143110 [ 4260] LOG Checking for available Request Daemons ...
143110 [ 4260] LOG Starting Support Daemons on
143110 [ 4260] LOG slack10s1,slack10s2,slack10s3,slack10s4 ...
143113 [ 4260] LOG slack10s1 : hbd YES,lockd YES,netd NO,syncd
YES,statd YES
143113 [ 4260] LOG slack10s2 : hbd YES,lockd YES,netd NO,syncd
YES,statd YES
143113 [ 4260] LOG slack10s3 : hbd YES,lockd YES,netd NO,syncd
YES,statd YES
143113 [ 4260] LOG slack10s4 : hbd YES,lockd YES,netd NO,syncd
YES,statd YES
143113 [ 4260] LOG Starting Cluster Daemons on
143113 [ 4260] LOG slack10s1,slack10s2,slack10s3,slack10s4 ...
143113 [ 4260] LOG slack10s1 OK STARTED
143113 [ 4260] LOG slack10s2 OK STARTED
143113 [ 4260] LOG slack10s3 OK STARTED
143113 [ 4260] LOG slack10s4 OK STARTED
143115 [ 4260] LOG slack10s1 acting as current cluster master.
The "lha_startapp" routine starts an application.
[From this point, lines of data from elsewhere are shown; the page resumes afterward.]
-- ==== Sys2Proof/Certificates/Slice0/Obligations.lean ====
section
/-! DEFINITION. The statements for the provers, one or more per family of commands: what a command does to the state, the rest of the state
unchanged, and the invariants that every step keeps. -/
open Sys2Proof Sys2Proof.Machine

/-- One step runs the command at the front of the queue on the state with the rest of the queue; every command, whatever its operands and in
every state, answers a next state and leaves the queue alone; on an empty queue the block idles (the model's choice: log entry 1). That an
empty queue idles is the model's choice (log entry 1). -/
def Obligations.StepTakesFrontCommand : Prop :=
  (∀ (c : Instr) (rest : List Instr) (s : State), step { s with pending := c :: rest } = exec c { s with pending := rest })
  ∧ (∀ (c : Instr) (s : State), Completes c s (fun t => t.pending = s.pending))
  ∧ ∀ s : State, s.pending = [] → step s = .next s

/-- R13: what reset leaves, by the Reset columns of the register tables: R35, R43 to R45, R90, R94, R159, R165, R259, R318 and others; memory
lists nothing and the memories are in canonical form. -/
def Obligations.ResetState : Prop :=
  let holds := fun r i v => State.reset.rd r i = BitVec.ofNat 32 v
  holds .BNK_STEER_TBL 13 0x55 ∧ holds .POL_CUR 0 16 ∧ holds .POL_CUR 1 20000 ∧ holds .POL_MAN 310 1800
  ∧ holds .TIME_CTL 0 1 ∧ holds .TIME_STEP_THR 0 10000 ∧ holds .TIME_STATUS 0 0x20 ∧ holds .TTB_CTL 0 0x30C0
  ∧ holds .TTB_CYCLE 0 0xFFFFFFFF ∧ holds .TTB_SLOT_W0 4095 0 ∧ holds .CLU_CREDIT_STAT 63 1024 ∧ holds .CFL_BOOK_FREE 0 1048576
  ∧ holds .SCH_N_CFG 70000 0x10000 ∧ holds .SCH_Q_W1 5 1 ∧ holds .RNG_FN_BURST 0 0x400040 ∧ holds .GAU_PERIOD 0 1000000
  ∧ holds .CFL_SQ_VAL 0 1 ∧ holds .CFL_SQ_LIMIT 0 0xFFFFFFFF ∧ holds .RING_SIZE 64 0xA0A ∧ holds .BNK_STO_HOLD_TMO 3 5000
  ∧ holds .HDW_PWR_PFAIL 0 44 ∧ holds .PCIE_MSIX_VCTL 0 1 ∧ holds .AP_BASE_HI 9 3 ∧ holds .AP_BASE 10 0x01000000
  ∧ State.reset.cfl.books.free = 1048576 ∧ State.reset.pending = [] ∧ State.reset.hbm.mem = [] ∧ State.reset.eng.thr = []
  ∧ State.reset.MemoryOk

/-- R294: tags compare modulo 2^48; the order of two tags is asymmetric. -/
def Obligations.TagOrder : Prop :=
  (∀ a b : Nat, precedes a b = true ↔ 1 ≤ ((b : Int) - a) % 2 ^ 48 ∧ ((b : Int) - a) % 2 ^ 48 ≤ 2 ^ 47 - 1)
  ∧ (∀ a b : Nat, precedes (a + 2 ^ 48) b = precedes a b ∧ precedes a (b + 2 ^ 48) = precedes a b)
  ∧ ∀ a b : Nat, precedes a b = true → precedes b a = false

/-- R71: the cycles for which an entry of an assigned class fires; DIV 0 fires on every pass, and PHASE bits at and above DIV are ignored.
(R72: an entry of a reserved class never fires.) -/
def Obligations.EntryFires : Prop :=
  ∀ (s : State) (i c p : Nat),
    let l := 2 ^ s.fld F.TTB_CTL.LOG2_LEN 0
    let d := s.fld F.TTB_SLOT_W0.DIV i
    let valid := s.fld F.TTB_SLOT_W0.VALID i = 1
    (s.fld F.TTB_SLOT_W0.CLASS i ≤ 8 →
      (s.fires i c = true ↔ valid ∧ c % l = i ∧ c / l % 2 ^ d = s.fld F.TTB_SLOT_W0.PHASE i % 2 ^ d)
      ∧ (d = 0 → (s.fires i c = true ↔ valid ∧ c % l = i))
      ∧ (p % 2 ^ d = s.fld F.TTB_SLOT_W0.PHASE i % 2 ^ d → (s.setFld F.TTB_SLOT_W0.PHASE i p).fires i c = s.fires i c))
    ∧ (8 < s.fld F.TTB_SLOT_W0.CLASS i → s.fires i c = false)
By default it runs on
the current node if that node is suitable for the application.
root at slack10s1:/opt/truecl/log# lha_startapp -A test1 -V
Date: 2007/07/24
143443 [ 4279] WARN No configured or specified timeout for 'test1' -
default
143443 [ 4279] WARN to 60.
143443 [ 4279] LOG Validated node 'slack10s1' is suitable for hosting
143443 [ 4279] LOG application 'test1'.
143443 [ 4279] LOG Attempting connection to Cluster Daemon on
'slack10s1'
143443 [ 4279] LOG ...
143443 [ 4279] LOG Connection to Cluster Daemon on 'slack10s1'
successful.
143443 [ 4279] LOG Attempting connection to Master Cluster Daemon on
143443 [ 4279] LOG 'slack10s1' ...
143443 [ 4279] LOG Connection to Master Cluster Daemon on 'slack10s1'
143443 [ 4279] LOG successful.
143443 [ 4279] LOG Checking for available Request Daemons - please
wait.
143443 [ 4279] LOG Required Request Daemons [slack10s1] running.
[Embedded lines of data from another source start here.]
/-- What the balancing move leaves: the entry as a write of BOARD does, counted in CHANGES, and the move pointer behind it. -/
theorem State.balanced_entry (s : State) (k e b : Nat) (hb : b < 8) (hlive : s.isFenced (8 + b) = false)
    (hcur : s.fld F.BNK_STEER_TBL.CUR_BOARD (steerIdx k e) ≠ b) :
    (s.balanced k e b).fld F.BNK_STEER_TBL.BOARD (steerIdx k e) = b ∧ (s.balanced k e b).fld F.BNK_STEER_TBL.PENDING (steerIdx k e) = 1
      ∧ (s.balanced k e b).fld F.POL_CTL.CHANGES (18 + k) = Nat.min 255 (s.fld F.POL_CTL.CHANGES (18 + k) + 1)
      ∧ Tbl.get (fun _ => 0) (s.balanced k e b).plat.movePtr k = (e + 1) % 4096
      ∧ RegsKept s (s.balanced k e b) [(.BNK_STEER_TBL, steerIdx k e), (.POL_CUR, 18 + k), (.POL_CTL, 18 + k)] := by
  obtain ⟨⟨-, hkept⟩, hboard, -, hpend, -⟩ := s.steerWrite_entry k e b hb hlive
  rw [if_neg hcur] at hpend
  have hfld : ∀ g i, (s.balanced k e b).fld g i = ((s.steerWrite k e b).satInc F.POL_CTL.CHANGES (18 + k) 1).fld g i :=
    fun _ _ => State.fld_putPlat _ _ _ _
  refine ⟨?_, ?_, ?_, ?_, ?_⟩
  · rw [hfld, State.satInc, State.fld_setFld_reg_ne _ _ _ _ _ _ (by decide), hboard]
  · rw [hfld, State.satInc, State.fld_setFld_reg_ne _ _ _ _ _ _ (by decide), hpend]
  · rw [hfld, State.fld_satInc_one _ _ _ (by decide), hkept.fld _ _ (by simp [F.POL_CTL.CHANGES])]
    rfl
  · rw [State.balanced, State.putPlat_plat, Tbl.get_set_same]
  · have hmore : RegsKept s (s.steerWrite k e b) [(.BNK_STEER_TBL, steerIdx k e), (.POL_CUR, 18 + k), (.POL_CTL, 18 + k)] :=
      fun r i hr => hkept r i (by simp only [List.mem_cons, not_or] at hr ⊢; exact ⟨hr.1, hr.2.1, by simp⟩)
    have hcounted : RegsKept s ((s.steerWrite k e b).satInc F.POL_CTL.CHANGES (18 + k) 1) _ :=
      hmore.setFld F.POL_CTL.CHANGES (18 + k) _ (by simp [F.POL_CTL.CHANGES])
    exact hcounted.of_regs (State.putPlat_regs _ _)

end Sys2Proof.Machine
end

section
namespace Sys2Proof.Machine

/-- The policies that O10 names, with their MANUAL ranges (R49). -/
theorem manualRange_of_mem (p lo hi : Nat) (h : (p, lo, hi) ∈ [(0, 1, 64), (1, 1000, 10000000), (2, 1, 64), (9, 1, 64), (10, 1, 512),
    (17, 1, 512), (22, 0, 255), (309, 0, 255), (310, 600, 1800)]) : manualRange p = some (lo, hi) ∧ lo ≤ hi ∧ hi < 2 ^ 32 := by
  have hall : ∀ x ∈ [(0, 1, 64), (1, 1000, 10000000), (2, 1, 64), (9, 1, 64), (10, 1, 512), (17, 1, 512), (22, 0, 255), (309, 0, 255),
      (310, 600, 1800)], manualRange x.1 = some x.2 ∧ x.2.1 ≤ x.2.2 ∧ x.2.2 < 2 ^ 32 := by decide
  exact hall _ h

/-- Settles O10: each adaptation by `State.adapted_adapt`, each steering command by what a write of BOARD or a move leaves of an entry. -/
theorem policiesAndSteering : Obligations.PoliciesAndSteering := by
  unfold Obligations.PoliciesAndSteering
  refine ⟨?_, ?_⟩
  · intro s p q lo hi n v b link tj tc val own adapts slack
    have hslack : slack = slackPol link := by cases link <;> rfl
    refine ⟨polCtlWrite_mode s p v, polCtlWrite_reserved s p v, polCtlWrite_unreachable s p v, ?_, policyManualApply_steering s p,
      adapts_admission_down s, adapts_admission_up s, ?_, ?_, ?_, ?_, ?_, ?_, ?_, ?_, ?_, ?_, ?_⟩
    · intro hmode hhere hmem
      obtain ⟨hrange, hle, hhi⟩ := manualRange_of_mem p lo hi hmem
      exact policyManualApply_range s p lo hi hrange hle hhi hmode hhere
    · intro hlow hn
      exact adapts_ecn s n (by rw [hn, State.ecnTarget, if_pos hlow, State.polValue_eq])
    · intro hlow hmark hdip hn
      exact adapts_ecn s n (by simp only [hn, val, State.ecnTarget, hlow, hmark, hdip, State.polValue_eq]; rfl)
    · intro hlow hmark
      exact adapts_ecn s (val s 1) (by simp only [val, State.ecnTarget, hlow, hmark, State.polValue_eq]; rfl)
    · exact fun hhit hq => adapts_diceHitLimit s b q hq hhit
    · exact adapts_dredge_up s b q
    · exact adapts_dredge_down s b q
    · rw [hslack]; exact adapts_slack_up s link n
    · rw [hslack]; exact adapts_slack_down s link n
    · rw [hslack]; exact adapts_slack_same s link n
    · intro hon hhot hlo hhi
      exact adapts_powerCap s tj tc _ (Nat.le_sub_of_add_le hlo) (Nat.sub_le_of_le_add hhi) (exec_powerCapAdapt_hot s tj tc hon hhot)
    · intro hon htj htc hlo hhi
      exact adapts_powerCap s tj tc _ (Nat.add_le_add_right hlo 50) (Nat.add_le_add_right hhi 50)
        (exec_powerCapAdapt_cool s tj tc hon htj htc)
  · intro s k e b i kept
    refine ⟨?_, ?_, ?_, ?_, ?_, ?_⟩
    · intro hhere hlive
      obtain ⟨honly, hboard, hcur, hpend, hfly⟩ := s.steerWrite_entry k.toNat e.toNat b.toNat b.isLt hlive
      exact .of_eq (congrArg done (s.atChip_reachable _ _ hhere)) ⟨honly.answer .ok, hboard, hcur, hpend, hfly⟩
    · intro hhere hfenced
      exact .of_eq (congrArg done ((s.atChip_reachable _ _ hhere).trans (congrArg (State.answer · .ok) (if_pos hfenced)))) rfl
    · intro haway
      exact .of_eq (congrArg done (s.atChip_unreachable _ _ haway)) rfl
    · intro hnone
      exact .of_eq rfl (s.steerMove_entry k.toNat e.toNat hnone)
    · intro hsome
      exact .of_eq (congrArg done (if_neg hsome)) rfl
    · intro hfence hmode hroom hdeep hmax hshallow hmin hptr hcur hpend
      have hne : s.fld F.BNK_STEER_TBL.CUR_BOARD (steerIdx k.toNat e.toNat) ≠ b.toNat := by
        intro heq
        rw [heq.symm.trans hcur] at hshallow
        exact absurd (hdeep.trans hshallow) (by decide)
      exact .of_eq (exec_steerBalanceInterval s k e.toNat 3 b.toNat hfence hmode hroom (by decide) b.isLt hdeep hmax hshallow hmin e.isLt
        hptr hcur hpend) (s.balanced_entry k.toNat e.toNat b.toNat b.isLt (s.isFenced_of_none hfence _) hne)

end Sys2Proof.Machine
end

section
namespace Sys2Proof.Machine

/-- Thread 0, whose gate is closed, still has a free of buffer 0x3FF800 to carry out; the buffer is charged to thread 1, whose share of
one buffer is short. -/
def deferredFreeState : State :=
  ((State.reset.setFld F.CLU_BUF_CTL.SHARE 0 1).setBufList 0 [(0x3FF800, some 1)]).setThread 0 { threadReset with gfree := [0x3FF800] }

theorem deferredFreeState_holds_none : (deferredFreeState.thread 1).bufHeld = 0 := by decide

/-- The reset of thread 0 carries out its deferred free (R343), and the buffer goes to the share of the thread it was charged to (R164). -/
theorem threadCmdReset_returns_buffer :
    Completes (.threadCmdReset 0 0 0) deferredFreeState (fun t => (t.thread 1).bufHeld = 1) :=
  ⟨_, rfl, by decide⟩

/-- Refutes O25: a reset of a thread with a deferred free returns a buffer that is charged to another thread, whose record changes. -/
theorem not_clusters : ¬ Obligations.Clusters := by
  unfold Obligations.Clusters
  intro h
  obtain ⟨hthreads, -⟩ := h
  obtain ⟨-, -, -, hreset, -⟩ := hthreads deferredFreeState 0 0 0 0 (by decide) (by decide) (by decide)
  obtain ⟨t, ht, -, -, -, hothers⟩ := hreset ⟨rfl, rfl, rfl⟩
  obtain ⟨t', ht', hheld⟩ := threadCmdReset_returns_buffer
  cases ht'.symm.trans ht
  have hkept : t.thread 1 = deferredFreeState.thread 1 := hothers (by decide) 1 (by decide)
  rw [hkept, deferredFreeState_holds_none] at hheld
  exact absurd hheld (by decide)

end Sys2Proof.Machine
end

section
namespace Sys2Proof.Machine

/-! ## Intake at a Bank (R30, R31, R33, R212, R213) -/

theorem State.sideBuf_setSide (s : State) (k : Nat) (l : List (Nat × Vector_)) : (s.setSide k l).sideBuf k = l := Tbl.get_set_same _ _ _ _

theorem State.held_setSide_nil (s : State) (k : Nat) : (s.setSide k []).fld F.BNK_INTAKE_SIDE.HELD k = 0 :=
  State.fld_setFld_eq _ _ _ _ (by decide) (by decide)

theorem State.regsKept_setSide (s : State) (k : Nat) (l : List (Nat × Vector_)) : RegsKept s (s.setSide k l) [(.BNK_INTAKE_SIDE, k)] :=
  ((RegsKept.refl s _).of_regs (State.putIntake_regs _ _)).setFld F.BNK_INTAKE_SIDE.HELD k _ (by simp [F.BNK_INTAKE_SIDE.HELD])

theorem State.intakeQueue_setIntakeQueue (s : State) (k x : Nat) (l : List Vector_) : (s.setIntakeQueue k x l).intakeQueue k x = l :=
  Tbl.get_set_same _ _ _ _

/-- A vector after the Bank has stamped number n into it (R33). -/
def Vector_.numbered (v : Vector_) (n : Nat) : Vector_ := { v with stamped := true, bytes := patchBytes v.bytes 4 (beBytes 2 n) }

/-- A stamp touches the numbers of the inputs and the frame record, which are no registers and not the Bank's intake (R33). -/
theorem State.stampVector_unstamped (s : State) (v : Vector_) (h : v.stamped = false) :
    (s.stampVector v).1 = v.numbered (s.stampSeq v.input).1 ∧ (s.stampVector v).2.intake = s.intake := by
  rw [State.stampVector, if_neg (by simp [h])]
  refine ⟨rfl, ?_⟩
  dsimp only
  split <;> rfl

theorem State.pushIntake_stamped (s : State) (k x : Nat) (v : Vector_) (h : v.stamped = true) :
    s.pushIntake k x v = s.setIntakeQueue k x (s.intakeQueue k x ++ [v]) := by
  simp [State.pushIntake, State.stampVector, h]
143443 [ 4279] LOG Attempting connection to Lock Daemon on
'slack10s1' ...
143443 [ 4279] LOG Connection to Lock Daemon on 'slack10s1'
successful.
143443 [ 4279] LOG Attempting connection to Stat Daemon on
'slack10s1' ...
143443 [ 4279] LOG Connection to Stat Daemon on 'slack10s1'
successful.
143443 [ 4279] LOG Stat Daemon on 'slack10s1' confirmed 'test1' is
not
143443 [ 4279] LOG running.
143443 [ 4279] LOG Attempting storage activation on other nodes -
please
143443 [ 4279] LOG wait...
143443 [ 4279] LOG other nodes:
143443 [ 4279] LOG slack10s2,slack10s1
143444 [ 4279] LOG Available relevant nodes have performed
non-current
143444 [ 4279] LOG storage activation.
143444 [ 4279] LOG Attempting storage activation on node 'slack10s1'
-
143444 [ 4279] LOG please wait...
143446 [ 4279] LOG Attempting final storage configuration on
secondary nodes
143446 [ 4279] LOG - please wait...
143446 [ 4279] LOG Attempting to mount file systems on 'slack10s1' -
please
143446 [ 4279] LOG wait...
143446 [ 4279] LOG File Systems mounted: OK=1, FAILED=0.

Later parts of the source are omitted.